El procesamiento de yeso en polvo implica cuatro etapas principales: trituración, molienda, clasificación y recolección. Algunos procesos también incluyen la calcinación. Un proceso típico es el siguiente: el mineral de yeso se introduce en una trituradora de mandíbulas a través de un alimentador vibratorio y se tritura en partículas menores de 30 mm o menores o iguales a 10 mm. Luego se transporta a un silo de materia prima mediante un elevador de cangilones y luego se tritura en un molino. Luego, el material molido se envía a un horno de lecho fluidizado o a un horno rotatorio para su calcinación. El clinker calcinado se enfría y almacena para convertirse en el producto terminado.
En la etapa de molienda, el material se tritura mediante compresión y cizallamiento entre los rodillos y anillos de molienda. Un sistema de aire caliente seca simultáneamente el material y el contenido de humedad de la alimentación debe ser inferior o igual al 15%. En la etapa de clasificación y recolección, un clasificador criba el material. Las partículas gruesas se devuelven al molino para su trituración, mientras que el polvo fino calificado (malla 80-2500 o malla 80-3000) se recupera mediante un colector ciclónico y un colector de polvo por pulsos. Según los requisitos del proceso, una línea de producción de yeso para la construcción normalmente consta de cinco partes: un sistema de trituración, un sistema de almacenamiento y transporte, un sistema de molienda, un sistema de calcinación y un sistema de control eléctrico.

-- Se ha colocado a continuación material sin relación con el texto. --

-- ==== Sys2Proof/Laws/State.lean ====
section
/-! SUPPORT. One lemma per field per update: what each named operation leaves of a state. -/

namespace Sys2Proof.Machine

variable (s : State) (n : RegIndex) (t : Nat) (v : Word) (b : Bool)

@[simp] theorem writeX_cfg : (s.writeX t v).cfg = s.cfg := by unfold State.writeX; split <;> rfl
@[simp] theorem writeX_inp : (s.writeX t v).inp = s.inp := by unfold State.writeX; split <;> rfl
@[simp] theorem writeX_pc : (s.writeX t v).pc = s.pc := by unfold State.writeX; split <;> rfl
@[simp] theorem writeX_evr : (s.writeX t v).evr = s.evr := by unfold State.writeX; split <;> rfl
@[simp] theorem writeX_seqState : (s.writeX t v).seqState = s.seqState := by unfold State.writeX; split <;> rfl
@[simp] theorem writeX_mem : (s.writeX t v).mem = s.mem := by unfold State.writeX; split <;> rfl
@[simp] theorem writeX_draws : (s.writeX t v).draws = s.draws := by unfold State.writeX; split <;> rfl
@[simp] theorem writeX_extData : (s.writeX t v).extData = s.extData := by unfold State.writeX; split <;> rfl
@[simp] theorem writeX_schedule : (s.writeX t v).schedule = s.schedule := by unfold State.writeX; split <;> rfl

@[simp] theorem advancePc_cfg : s.advancePc.cfg = s.cfg := by unfold State.advancePc; split <;> rfl
@[simp] theorem advancePc_inp : s.advancePc.inp = s.inp := by unfold State.advancePc; split <;> rfl
@[simp] theorem advancePc_x : s.advancePc.x = s.x := by unfold State.advancePc; split <;> rfl
@[simp] theorem advancePc_evr : s.advancePc.evr = s.evr := by unfold State.advancePc; split <;> rfl
@[simp] theorem advancePc_seqState : s.advancePc.seqState = s.seqState := by unfold State.advancePc; split <;> rfl
@[simp] theorem advancePc_mem : s.advancePc.mem = s.mem := by unfold State.advancePc; split <;> rfl
@[simp] theorem advancePc_extData : s.advancePc.extData = s.extData := by unfold State.advancePc; split <;> rfl
@[simp] theorem advancePc_schedule : s.advancePc.schedule = s.schedule := by unfold State.advancePc; split <;> rfl

@[simp] theorem putReg_cfg : (s.putReg n v b).cfg = s.cfg := rfl
@[simp] theorem putReg_inp : (s.putReg n v b).inp = s.inp := rfl
@[simp] theorem putReg_x : (s.putReg n v b).x = s.x := rfl
@[simp] theorem putReg_pc : (s.putReg n v b).pc = s.pc := rfl
@[simp] theorem putReg_seqState : (s.putReg n v b).seqState = s.seqState := rfl
@[simp] theorem putReg_mem : (s.putReg n v b).mem = s.mem := rfl
@[simp] theorem putReg_draws : (s.putReg n v b).draws = s.draws + 2 := rfl
@[simp] theorem putReg_extData : (s.putReg n v b).extData = s.extData := rfl
@[simp] theorem putReg_schedule : (s.putReg n v b).schedule = s.schedule := rfl

/-- The register written holds the value, a fresh draw for its RES0 positions, and the value it had among the older ones.
(Written with `n.val`, the form simp brings an index of type Fin to.) -/
@[simp] theorem putReg_evr_same :
    (s.putReg n v b).evr[n.val] =
      { value := v, res0 := Config.freeWord s.draws, programmed := b,
        stale := s.evr[n.val].value :: s.evr[n.val].stale } := by
  simp [State.putReg]

/-- The other registers stay. -/
theorem putReg_evr_other {m : RegIndex} (h : m ≠ n) : (s.putReg n v b).evr[m.val] = s.evr[m.val] := by
  have : n.val ≠ m.val := fun e => h (Fin.ext e.symm)
  simp [State.putReg, this]

variable (a : Answers) (i : Inputs)

@[simp] theorem sequencerStep_cfg : (s.sequencerStep a).cfg = s.cfg := by unfold State.sequencerStep; split <;> rfl
@[simp] theorem sequencerStep_inp : (s.sequencerStep a).inp = s.inp := by unfold State.sequencerStep; split <;> rfl
@[simp] theorem sequencerStep_x : (s.sequencerStep a).x = s.x := by unfold State.sequencerStep; split <;> rfl
@[simp] theorem sequencerStep_pc : (s.sequencerStep a).pc = s.pc := by unfold State.sequencerStep; split <;> rfl
@[simp] theorem sequencerStep_evr : (s.sequencerStep a).evr = s.evr := by unfold State.sequencerStep; split <;> rfl
@[simp] theorem sequencerStep_mem : (s.sequencerStep a).mem = s.mem := by unfold State.sequencerStep; split <;> rfl
@[simp] theorem sequencerStep_extData : (s.sequencerStep a).extData = s.extData := by
  unfold State.sequencerStep; split <;> rfl
@[simp] theorem sequencerStep_schedule : (s.sequencerStep a).schedule = s.schedule := by
  unfold State.sequencerStep; split <;> rfl

@[simp] theorem seqHavoc_cfg : s.seqHavoc.cfg = s.cfg := by unfold State.seqHavoc; split <;> rfl
@[simp] theorem seqHavoc_inp : s.seqHavoc.inp = s.inp := by unfold State.seqHavoc; split <;> rfl
@[simp] theorem seqHavoc_x : s.seqHavoc.x = s.x := by unfold State.seqHavoc; split <;> rfl
@[simp] theorem seqHavoc_pc : s.seqHavoc.pc = s.pc := by unfold State.seqHavoc; split <;> rfl
@[simp] theorem seqHavoc_evr : s.seqHavoc.evr = s.evr := by unfold State.seqHavoc; split <;> rfl
@[simp] theorem seqHavoc_mem : s.seqHavoc.mem = s.mem := by unfold State.seqHavoc; split <;> rfl
@[simp] theorem seqHavoc_extData : s.seqHavoc.extData = s.extData := by unfold State.seqHavoc; split <;> rfl
@[simp] theorem seqHavoc_schedule : s.seqHavoc.schedule = s.schedule := by unfold State.seqHavoc; split <;> rfl

@[simp] theorem traceUnitReset_cfg : s.traceUnitReset.cfg = s.cfg := by unfold State.traceUnitReset; split <;> rfl
@[simp] theorem traceUnitReset_inp : s.traceUnitReset.inp = s.inp := by unfold State.traceUnitReset; split <;> rfl
@[simp] theorem traceUnitReset_x : s.traceUnitReset.x = s.x := by unfold State.traceUnitReset; split <;> rfl
@[simp] theorem traceUnitReset_pc : s.traceUnitReset.pc = s.pc := by unfold State.traceUnitReset; split <;> rfl
@[simp] theorem traceUnitReset_mem : s.traceUnitReset.mem = s.mem := by unfold State.traceUnitReset; split <;> rfl
@[simp] theorem traceUnitReset_extData : s.traceUnitReset.extData = s.extData := by
  unfold State.traceUnitReset; split <;> rfl
@[simp] theorem traceUnitReset_schedule : s.traceUnitReset.schedule = s.schedule := by
  unfold State.traceUnitReset; split <;> rfl

@[simp] theorem setInputs_cfg : (s.setInputs i).cfg = s.cfg := by
  unfold State.setInputs; (repeat' split) <;> rfl
@[simp] theorem setInputs_x : (s.setInputs i).x = s.x := by
  unfold State.setInputs; (repeat' split) <;> rfl
@[simp] theorem setInputs_pc : (s.setInputs i).pc = s.pc := by
  unfold State.setInputs; (repeat' split) <;> rfl
@[simp] theorem setInputs_seqState : (s.setInputs i).seqState = s.seqState := by
  unfold State.setInputs; (repeat' split) <;> rfl
@[simp] theorem setInputs_mem : (s.setInputs i).mem = s.mem := by
  unfold State.setInputs; (repeat' split) <;> rfl
@[simp] theorem setInputs_draws : (s.setInputs i).draws = s.draws := by
  unfold State.setInputs; (repeat' split) <;> rfl
@[simp] theorem setInputs_extData : (s.setInputs i).extData = s.extData := by
  unfold State.setInputs; (repeat' split) <;> rfl
@[simp] theorem setInputs_schedule : (s.setInputs i).schedule = s.schedule := by
  unfold State.setInputs; (repeat' split) <;> rfl

end Sys2Proof.Machine
end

La línea de producción de yeso desulfurado adopta un proceso único: la materia prima (yeso dihidrato) se pre-y luego ingresa al sistema de calcinación para transformarse en el producto terminado (yeso hemihidrato). Sus sistemas principales incluyen el sistema de materia prima, el sistema de pre-secado, el sistema de calcinación, el sistema de calefacción, el sistema de control, el sistema de eliminación de polvo y el sistema de almacenamiento de producto terminado.